8992
Views
Open Access Peer-Reviewed
Relato de casos

Reconstruction options for the closure of nasal surgical defects

Bárbara de Oliveira Martins; Juliana Câmara Mariz; Laura Franco Belga; Marcella Leal Novello D'Elia; Carlos Baptista Barcaui

DOI: https://doi.org/10.5935/scd1984-8773.20201243692

Received on: 26/08/2020
Approved on: 04/03/2021


Financial support: None
Conflict of interest: None
Study conducted at the Department of Dermatology of the Pedro Ernesto University Hospital, Universidade do Estado do Rio de Janeiro, Rio de Janeiro (RJ), Brazil


Abstract

Basal cell carcinoma is the most common type of nonmelanoma skin cancer, and the nose is the most common site. The treatment of choice, surgical excision, may cause nasal defects, which may be challenging for surgeons for maintaining functionality and aesthetics. When planning the reconstruction, one should carefully consider the nose’s anatomical features and the patient’s individual characteristics. We report four cases of nasal defects due to surgical excision of basal cell carcinoma approached with different closure techniques (primary closure, flap, graft, and second-intention healing), achieving equally satisfactory esthetic and functional results..

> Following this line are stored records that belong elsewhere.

-- ==== Sys2Proof/Safety.lean ====
section
/-! DEFINITION. What counts as a safe run: no step stops. -/

namespace Sys2Proof

open Machine

/-- The step answers a next state. -/
def Safe (s : State) : Prop := ∃ t, step s = .next t

end Sys2Proof
end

Keywords: Carcinoma Basal Cell; Nose; Reconstruction; Surgical Flaps; Skin Transplantation


INTRODUCTION

Non-melanoma skin cancer is the most common neoplasm in the world, and basal cell carcinoma (BCC) is the most frequent (75%), followed by squamous cell carcinoma (SCC) (20%) and melanoma (5%).1 Head and neck are the most affected regions, most commonly the nose due to cumulative sun exposure. 2

When approaching malignant lesions on the face, the primary objective is to perform surgery with free oncological margins to excise the tumor completely – the gold standard treatment. Secondary endpoints are maintenance of functionality and obtaining a good aesthetic result.1,2

However, the resulting surgical defect is close to orifices in the head and neck. Thus, resection with safety margins and reconstruction constitutes a significant challenge, demanding knowledge, experience, and creativity on the surgeon’s part, and often requiring flaps and grafts.1

 

METHODS

Case 1 - A 63-year-old man presented a papular lesion in the right nasal wing. The lesion was excised and closed by secondary intention (Figure 1).

Case 2 - A 64-year-old woman exhibited a nodular lesion with an ulceration area between the lateral wall of the nose and the left nasal wing. The lesion was excised and closed by primary intention (Figure 2).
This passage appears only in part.